Público - 19 Jan 06

Combate à fraude

Segurança Social quer recuperar 350 milhões de euros em 2006

Eunice Lourenço

Convocatórias para juntas médicas vão aumentar 47 por cento

O Ministério do Trabalho e da Solidariedade Social pretende recuperar 350 milhões de euros em 2006 com o plano de combate à fraude e evasão contributivas e prestacionais. Este objectivo representa um reforço de recuperação da dívida na ordem dos 42,5 por cento em relação a 2005, ano em que a meta de 200 milhões foi largamente ultrapassada, atingindo os 280 milhões, a que o Governo junta ainda 16,8 milhões de poupança estimada na fiscalização a beneficiários.
Estes números foram apresentados ontem, em conferência de imprensa, pelo ministro da Solidariedade Social, Vieira da Silva, e pelos seus secretários de Estado, Pedro Marques e Fernando Medina. Em relação aos números de 2005, Vieira da Silva disse que o dado mais relevante para o ministério é a evolução das contribuições, pois "o crescimento excedeu claramente o que terá sido o crescimento da economia e da massa salarial". As contribuições para a Segurança Social cresceram 5,1 por cento no ano passado, o que corresponde à cobrança de mais 500 milhões de euros.
O ministro esclareceu que neste aumento não entra a transferência de uma parte da receita do aumento do IVA de 19 para 21 por cento, já que essa é outra fonte de receita. E também disse que é ainda "muito marginal" o efeito do aumento das contribuições dos trabalhadores independentes, que só começou a ser cobrado em Novembro. Governo atribui, então, o aumento das contribuições ao "esforço de moralização da Segurança Social", motivado pelo plano de combate à fraude e evasão, que foi lançando em Abril e que fez com que as pessoas e as empresas percebessem que "o risco de incumprir é muito mais sério".
Para o próximo ano, apesar do aumento da meta a cobrar no âmbito do plano de combate à fraude aumentar para 350 milhões, os objectivos em termos de empresas e beneficiários a fiscalizar são menores que em 2005, só aumentando as notificações para as juntas médicas. "O trabalho de 2005 melhorou o comportamento contributivo", justificou o secretário de Estado Pedro Marques, acrescentando que os dados que o Ministério tem permitem calcular que há menos empresas em situação irregular.
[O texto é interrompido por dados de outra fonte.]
-- ==== Sys2Proof/Machine/Access.lean ====
section
/-!
DEFINITION. Register accesses as a whole (R19 to R22, R45, R99, R203 to R207, R222, R851, R852, R896): which rule a write of each
register follows, and the accesses of the host, the Bureau and the management ports.
-/

namespace Sys2Proof.Machine

/-- The index of an offset in an array of registers. -/
def regIx (off base count stride : Nat) : Option Nat :=
  if base ≤ off && off < base + count * stride && (off - base) % stride = 0 then some ((off - base) / stride) else none

/-- A write whose value lies outside the stated range is discarded (ch. 17). -/
def Dev.ranged (d : Dev) (off : Nat) (w : Word) (ok : Bool) : Dev := if ok then d.plainWrite off w else d.logDiscard off

/-- BUR_ registers. -/
def Dev.wBur (d : Dev) (src : Master) (off : Nat) (w : Word) : Dev :=
  if off = Reg.BUR_PLAN_CTRL then d.wPlanCtrl src w
  else if off = Reg.BUR_PLACE_CTRL then d.wPlaceCtrl src w
  else if off = Reg.BUR_PLACE_SWAP then d.wPlaceSwap src w
  else match regIx off (Reg.BUR_PLAN_STOP 0) 8 8 with
    | some x => d.wPlanStop src x w
    | none => d.plainWrite off w

/-- AON_ registers; AON_MR_EXTk takes writes of the Bureau alone (R842). -/
def Dev.wAon (d : Dev) (src : Master) (off : Nat) (w : Word) : Dev :=
  if off = Reg.AON_OP then d.wAonOp src w
  else if off = Reg.AON_FW_CTRL then d.wFwCtrl src w
  else if off = Reg.AON_THERM then d.ranged off w (70 ≤ fieldOf w 0 8 && fieldOf w 0 8 ≤ 100)
  else if off = Reg.AON_SCRUB_CFG then d.ranged off w (1 ≤ fieldOf w 0 8 && fieldOf w 0 8 ≤ 168)
  else if off = Reg.AON_MR_EXTC then d.wMrExtend src w
  else match regIx off (Reg.AON_MR_EXT 0) 6 8 with
    | some _ => if src = .bureau then d.setReg off w else d.logDiscard off
    | none => d.plainWrite off w

/-- PWR_ registers. -/
def Dev.wPwr (d : Dev) (off : Nat) (w : Word) : Dev :=
  if off = Reg.PWR_DOMAIN_CTRL then d.wDomain w
  else if off = Reg.PWR_CLK then
    d.ranged off w (600 ≤ fieldOf w 0 11 && fieldOf w 0 11 ≤ 1200 && fieldOf w 0 11 % 50 = 0)
  else if off = Reg.PWR_CAP then d.ranged off w (600 ≤ fieldOf w 0 12 && fieldOf w 0 12 ≤ 2400)
  else d.plainWrite off w

/-- MGT_ registers. Whether both I3C lines are high at a REARM that comes without a row of its own is a free value. -/
def Dev.wMgt (d : Dev) (src : Master) (off : Nat) (w : Word) : Dev :=
  if off = Reg.MGT_IDM_CMD then d.wIdmCmd src w
  else if off = Reg.MGT_I3C_CTRL then
    let f := d.fresh
    f.2.wI3cCtrl w (bitOf f.1 0)
  else d.plainWrite off w

/-- FAB_ registers. -/
def Dev.wFab (d : Dev) (off : Nat) (w : Word) : Dev :=
  if off < Reg.FAB_SWING then d.wFabConfig off w
  else if off = Reg.FAB_SWING then d.wSwing w
  else if off = Reg.FAB_DISC_CTRL then d.wDisc w
  else match regIx off (Reg.FAB_PKEY 0) 16 8, regIx off (Reg.FAB_CTX_ID 0) 8 8, regIx off (Reg.FAB_P_CFG 0) 32 0x40 with
    | some k, _, _ => d.wPkey k w
    | _, some x, _ => d.wCtxId x w
    | _, _, some n => d.wPortCfg n w
    | _, _, _ => d.plainWrite off w

/-- TIER_ and CHEST_ registers. -/
def Dev.wTier (d : Dev) (src : Master) (off : Nat) (w : Word) : Dev :=
  if off = Reg.CHEST_CFG then d.wChestCfg src w
  else if off = Reg.CHEST_NS_CMD then d.wNsCmd src w
  else match regIx off (Reg.TIER_POOL_CFG 0) 2 8 with
    | some t => d.wTierPool src t w
    | none => d.plainWrite off w

/-- FPU_ registers. -/
def Dev.wFpu (d : Dev) (off : Nat) (w : Word) : Dev :=
  match regIx off (Reg.FPU_CTX_JBASE 0) 8 0x40, regIx off (Reg.FPU_CTX_JSIZE 0) 8 0x40, regIx off (Reg.FPU_CTX_JHEAD 0) 8 0x40 with
  | some x, _, _ => d.wRing x false w
  | _, some x, _ => d.wRing x true w
  | _, _, some x => d.wJhead x w
  | _, _, _ => d.plainWrite off w

/-- The sequencer registers of a context may be reached (R222). -/
def Dev.seqOpen (d : Dev) (c : Nat) : Bool :=
  match (d.ctx (d.fld (Reg.SEQ_CFG c) 0 3)).state with
  | .loaded | .stopped | .done | .frozen => true
  | _ => false

/-- SEQ_SREGk, SEQ_AREGk and SEQ_PREGS, at an offset of a cluster's block. -/
def seqCopy (rel : Nat) : Bool := decide (0x100 ≤ rel) && decide (rel ≤ 0x280)

/-- Write a register of the copy that SEQ_CFG names; p0 stays true (R147). -/
def Dev.seqWrite (d : Dev) (c rel : Nat) (w : Word) : Dev :=
  let x := d.fld (Reg.SEQ_CFG c) 0 3
  let r := d.seqr c x
  if rel < 0x200 then d.setSeqr c x (r.setS ((rel - 0x100) / 8) w)
  else if rel < 0x280 then d.setSeqr c x (r.setA ((rel - 0x200) / 8) (w.setWidth 48))
  else d.setSeqr c x ((upFrom 1 7).foldl (fun r i => r.setP i (bitOf w i)) r)

/-- The registers of a cluster (R207, R222, R409, R457, R511). -/
def Dev.wCluster (d : Dev) (src : Master) (off : Nat) (w : Word) : Dev :=
  let c := (off - 0x1000000) / 0x20000
  let rel := (off - 0x1000000) % 0x20000
  let d := d.wakeCluster c
  if seqCopy rel then (if d.seqOpen c then d.seqWrite c rel w else d.logDiscard off)
  else if rel = 0x400 then d.spmClear src c w
  else if rel < 0x8000 then d.plainWrite off w
  else if d.anyActive then d.logDiscard off
  else if rel = 0x8018 then
    d.ranged off w (8 ≤ fieldOf w 8 5 && fieldOf w 8 5 ≤ 16 && 8 ≤ fieldOf w 16 8 && 16 ≤ fieldOf w 32 16)
  else if rel = 0x8030 then d.ranged off w (fieldOf w 0 15 ≤ 16384)
  else d.plainWrite off w

/-- A write that passes the common checks, by the rule of its register. Sync objects are read-only, and a write to them is logged
(R125). -/
def Dev.ruleWrite (d : Dev) (src : Master) (off : Nat) (w : Word) : Dev :=
  if 0x10000000 ≤ off then (if off = Reg.CAB_HC_INV then d.hcInv w else d.plainWrite off w)
  else if 0x2000000 ≤ off then (if off < 0x2100000 then d.logDiscard off else d)
  else if 0x1000000 ≤ off then d.wCluster src off w
  else match off / 0x100000 with
    | 0 => d.wBur src off w
    | 1 => d.wAon src off w
    | 2 => d.wPwr off w
    | 3 => d.wMgt src off w
    | 4 => match regIx off (Reg.HIF_VF_CFG 1) 8 8 with | some i => d.wVfCfg (i + 1) w | none => d.plainWrite off w
    | 5 => if Reg.NET_TGT_W 0 0 ≤ off then d.wNetWord src off w else d.plainWrite off w
    | 6 => if off = Reg.TRS_CFG then d.wTrsCfg w else d.plainWrite off w
    | 7 => match regIx off (Reg.CTX_CTX_CTRL 0) 8 0x40 with | some x => d.wCtxCtrl src x w | none => d.plainWrite off w
    | 8 => d.wFab off w
    | 12 => d.wTier src off w
    | 13 => d.wTier src off w
    | 14 => d.wFpu off w
    | 15 => if off = Reg.CKP_RESTORE_CTRL then d.wRestore src w else d.plainWrite off w
    | _ => d.plainWrite off w

/-- One whole register is written by a master. -/
def Dev.regWrite (d : Dev) (src : Master) (off : Nat) (w : Word) : Dev := d.guard src off (·.ruleWrite src off w)

/-- One whole register is read by a master: its value and the device after the read (R21, R22, R134, R222). -/
def Dev.regRead (d : Dev) (src : Master) (off : Nat) : Word × Dev :=
  match d.refusal src off false with
  | some c => (0, d.logRefusal c off)
  | none =>
    if 0x1000000 ≤ off && off < 0x2000000 then
      let c := (off - 0x1000000) / 0x20000
      let d := d.wakeCluster c
      if seqCopy ((off - 0x1000000) % 0x20000) && !d.seqOpen c then (0, d.logDiscard off) else (d.readReg off, d)
    else d.csrRead src off

/-! ### The host and the Bureau -/

/-- Write whole registers, one after another in ascending address (R20). -/
def Dev.regWrites (src : Master) : List Nat → Bytes → Dev → Dev
  | [], _, d => d
  | off :: t, bs, d => Dev.regWrites src t (bs.drop 8) (d.regWrite src off (BitVec.ofNat 64 (atLe bs 0 8)))

/-- A narrow write is discarded whole, with the first refusal of a register it touches, else as narrow (R20, R896). -/
def Dev.narrowWrite (d : Dev) (src : Master) (off : Nat) (regs : List Nat) : Dev :=
  match regs.findSome? fun r => (d.refusal src r true).map fun c => (c, r) with
  | some c => d.logRefusal c.1 c.2
  | none => d.logRefusal 1 off

/-- The registers that n bytes at an offset touch, in ascending address. -/
def regsOf (off n : Nat) : List Nat := (upFrom (off / 8) ((off + n - 1) / 8 + 1 - off / 8)).map (8 * ·)

/-- A range lies in what a master's accesses can name: the 256 MiB of CSR space, which PF BAR0 maps (R72), and for the Bureau the
16 MiB of the hub cache control region beyond it (R67, R522). -/
def canName (src : Master) (off n : Nat) : Bool :=
  decide (0 < n) && decide (off + n ≤ if src = .bureau then 0x11000000 else 0x10000000)

/-- A write of bytes to CSR space (R20). -/
def Dev.csrWrite (d : Dev) (src : Master) (off : Nat) (data : Bytes) : Dev :=
  let n := data.length
  if !canName src off n then d
  else if off % 8 ≠ 0 || n % 8 ≠ 0 then d.narrowWrite src off (regsOf off n)
  else Dev.regWrites src (regsOf off n) data d

/-- Whole registers are read one after another: their bytes in address order, and the device after the reads (R21). -/
def Dev.regReads (src : Master) : List Nat → Dev → Bytes × Dev
  | [], d => ([], d)
  | off :: t, d =>
    let r := d.regRead src off
    let rest := Dev.regReads src t r.2
    (leBytes 8 r.1.toNat ++ rest.1, rest.2)

/-- A read of n bytes at any offset: one whole read of each register it touches, in ascending address, of which the addressed bytes go
to the master (R21). -/
def Dev.csrReadOut (d : Dev) (src : Master) (off n : Nat) : Dev :=
  if !canName src off n || (src == .host && !d.hostOn) then d
  else
    let r := Dev.regReads src (regsOf off n) d
    r.2.emit (.data src ((r.1.drop (off % 8)).take n))

/-- CSR_WRITE (R20). -/
def execCsrWrite (src : Master) (off : Nat) (data : Bytes) (s : State) : Host.Outcome State Fault Refusal :=
  s.run (·.csrWrite src off data)

/-- A register's value goes to the master that reads it. -/
def Dev.readOut (d : Dev) (src : Master) (off : Nat) : Dev :=
  let r := d.regRead src off
  r.2.emit (.data src (leBytes 8 r.1.toNat))

/-- AON_POWER_READ (R22): PEAK is read and cleared, whichever bytes of AON_POWER the read returns (R21). The row is the table's one
read of CSR space, and its operands name any range of it (log entry 107). -/
def execAonPowerRead (r : CsrRead) (s : State) : Host.Outcome State Fault Refusal := s.run (·.csrReadOut r.src r.off r.n)

/-- SEQ_REG_ACCESS (R222): of SEQ_SREGk, SEQ_AREGk or SEQ_PREGS; wr is none for a read. -/
def execSeqRegAccess (src : Master) (off : Nat) (wr : Option Word) (s : State) : Host.Outcome State Fault Refusal :=
  s.run fun d =>
    if 0x1000000 ≤ off && off < 0x2000000 && off % 8 = 0 && seqCopy ((off - 0x1000000) % 0x20000) then
      match wr with
      | none => d.readOut src off
      | some w => d.regWrite src off w
    else d

/-! ### Management ports (R847, R852) -/

/-- The status code of an access that the common checks refuse (R847, R896). -/
def mgmtCode (c : Nat) : Nat := if c = 5 then 3 else if c = 4 then 2 else 1

/-- Perform the access that a request body asks for: the response body, and the device after it (R852). A COMMAND other than
read and write is not performed, and its status is a free value (log entry 48). -/
def Dev.mgmtAccess (d : Dev) (body : Bytes) : Bytes × Dev :=
  let cmd := atLe body 0 1
  let off := atLe body 4 4
  let resp := fun (code : Nat) (data : Nat) =>
    [BitVec.ofNat 8 cmd, BitVec.ofNat 8 code] ++ leBytes 2 (atLe body 2 2) ++ leBytes 4 off ++ leBytes 8 data
  let data := atLe body 8 8
  if cmd ≠ 1 && cmd ≠ 2 then
    let f := d.fresh
    (resp (fieldOf f.1 0 8) data, f.2)
  else if off % 8 ≠ 0 || 0x10000000 ≤ off then (resp 3 (if cmd = 1 then 0 else data), d.logRefusal 5 off)
  else
    let code := match d.refusal .mgmt off (cmd == 2) with | some c => mgmtCode c | none => 0
    if cmd = 1 then
      let r := d.regRead .mgmt off
      (resp code r.1.toNat, r.2)
    else (resp code data, d.regWrite .mgmt off (BitVec.ofNat 64 data))

/-- MGMT_PORT_CSR (R852): a request body on a management path, answered on it. -/
def execMgmtPortCsr (path : Nat) (body : Bytes) (s : State) : Host.Outcome State Fault Refusal :=
  s.run (onPath path fun d =>
    let r := d.mgmtAccess body
    r.2.answer path 13 0 r.1)

end Sys2Proof.Machine
end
Além disso, todo o esforço de notificação de trabalhadores independentes, feito em 2005, levou a uma limpeza da base de dados, que faz com se possa diminuir para quase metade os contribuintes a notificar.

Maior colaboração
com Saúde
Para atingir a meta de 2006, vão ser introduzidas algumas alterações no plano de combate à fraude e evasão, de que Vieira da Silva salientou quatro pontos: articulação mais intensa com o sistema fiscal; novo modelo de gestão da dívida e da relação contributiva das empresas com a Segurança Social; maior ligação com o Ministério da Saúde, com ligação electrónica entre as instituições do Ministério da Saúde que processam as baixas e a Segurança Social que as paga; e intervenção em circuito.
Este último ponto implica a identificação de sectores de risco, a imediata notificação para regularização voluntária da dívida. Caso não haja resposta à notificação, avança-se para a fiscalização, a que se seguirá a cobrança coerciva. Quanto ao novo modelo de gestão da dívida, passa pela instauração de penhoras automáticas e pela existência de uma conta-corrente dos contribuintes que permita conhecer a todo o momento a situação de cada um.
Já no que diz respeito à colaboração com o fisco, as declarações para abono de família vão ser comparadas com as declarações fiscais e estão previstas quatro mil acções de fiscalização conjunta, mais três mil acções resultantes da interconexão de dados entre a Segurança Social, a Inspecção-Geral do Trabalho e a Inspecção Tributária.
Ainda para cumprir os objectivos de 2006, vai haver um reforço de 40 novos funcionários nos serviços de execução de processos (as cobranças que envolveram litígio entre o devedor e o Estado), sector em que, em 2005, houve ganhos de mais de 70 por cento na cobrança.